The server team passes of the DNS change to the networking team, then they forget to tell
the monitoring and backup teams, and the whole thing is just a mess... But I digress.
So I've re-implented this structure (who just called "Conway's Law?") in a non-blocking
POE wraper (lib/POE/Component/Instantiate.pm) that basically just calls functions from the
independent (and blocking) modules that actually do the work. (/lib/{Linode,EC2,VMware/ESX}/Actions.pm)
this way, a blocking module may be written that does the work top-down, and then can be wrapped in
the non-blocking wrapper after the fact. Basically, just get some perl deploying your nodes,
and we can make it bot-friendly after the fact.

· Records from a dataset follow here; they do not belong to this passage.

/-! ### The rows -/

def execPerstNAssert (s : State) : Host.Outcome State Fault Refusal := .next (perstAssert s)
def execPerstNDeassert (s : State) : Host.Outcome State Fault Refusal := .next (perstDeassert s)
def execLinkHotReset (s : State) : Host.Outcome State Fault Refusal := .next (hotReset s)
def execBringupEnd (test : BringupTest) (s : State) : Host.Outcome State Fault Refusal := .next (bringupEnds s test)
def execPwrGoodRise (straps : Nat) (s : State) : Host.Outcome State Fault Refusal := .next (goodRise s straps)
def execPwrGoodFall (s : State) : Host.Outcome State Fault Refusal := .next (goodFall s)
def execVddAonRise (s : State) : Host.Outcome State Fault Refusal := .next (aonRise s)

/-- VDD_AON_FALL. While PWR_GOOD is high the rails leave their ranges without its fall, which has no defined result (17 R481). -/
def execVddAonFall (s : State) : Host.Outcome State Fault Refusal :=
  if s.halter.vddAon && s.halter.pwrGood then .fault .railsOutOfRange else .next (aonFall s)

def execThermalShutdown (s : State) : Host.Outcome State Fault Refusal := .next (shutdownNow s)

def execLinkUp (speed width : Nat) (flit : Bool) (s : State) : Host.Outcome State Fault Refusal := .next (linkRises s speed width flit)
def execLinkDown (lost : List Stop) (s : State) : Host.Outcome State Fault Refusal := .next (linkFalls s lost)
def execVfEnableSet (numVfs : Nat) (s : State) : Host.Outcome State Fault Refusal := .next (vfEnableSet s numVfs)
def execVfEnableClear (stops : List Stop) (s : State) : Host.Outcome State Fault Refusal := .next (vfEnableClear s stops)
def execVfFlr (fn : Nat) (stops : List Stop) (s : State) : Host.Outcome State Fault Refusal := .next (flr s fn stops)

def execBar2SizeWrite (fn log2 : Nat) (s : State) : Host.Outcome State Fault Refusal :=
  .next (if configured s && fn < 32 then onChip s (fun c _ => setBar2Size c fn log2) else s)

def execHalterWake (wake : HaltWake) (s : State) : Host.Outcome State Fault Refusal := .next (halterWakes s wake.line wake.levels)

def execSmbusDevState (s : State) : Host.Outcome State Fault Refusal := .next (smbus s (some (devCode s.chip.dev)))
def execSmbusTjC (s : State) : Host.Outcome State Fault Refusal := .next (smbus s (some (if readingsOff s then 0xFF else s.gov.tj % 256)))
def execSmbusPowerW (s : State) : Host.Outcome State Fault Refusal := .next (smbus s (some (if readingsOff s then 0 else s.gov.power % 65536)))
def execSmbusResetCause (s : State) : Host.Outcome State Fault Refusal := .next (smbus s (some s.halter.resetCause))
def execSmbusBoard (s : State) : Host.Outcome State Fault Refusal := .next (smbus s (some (boardOf s)))

/-- Every command but 0x00 to 0x04 is answered with NACK. -/
def execSmbusOtherCommand (code : Nat) (s : State) : Host.Outcome State Fault Refusal := .next (if code < 5 then s else smbus s none)

end Sys2Proof.Machine
end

We take the initial data, and put it on our "clipboard." When a method needs called from the library
that actually does work, we fork a child process from the method, and pass it the clipboard as an anonymous
data struct argument. Note that this means the child can't return values that it actively changed to the parent.
We fix this by *any* STDOUT that comes out of the function must be YAML, and it must be the entire clipboard.
Any YAML STDOUT handed back to the parent will completely replace the clipboard handed to the next task in the
actions list on the heap.
Then when the child process returns (with 0) Instantiate calls the next task on the heap in the same manner.
We use a colon delimite moniker to allow for multiple sub modules $self->{$module}->$task($heap->{'clipboard'});
so the tasks "linode:deploy" and "dnswizard:update_host" and "ldapworker:update_host_ou" could all be in the
task list, each corresponding to 3 separate worker modules.
(Think: how do I deploy clusters in a coordinated fashion across EC2/Linode/ESX in one pass?)
################################################################################
Now all of this is completely separate from configuration management on the host. We use puppet for that.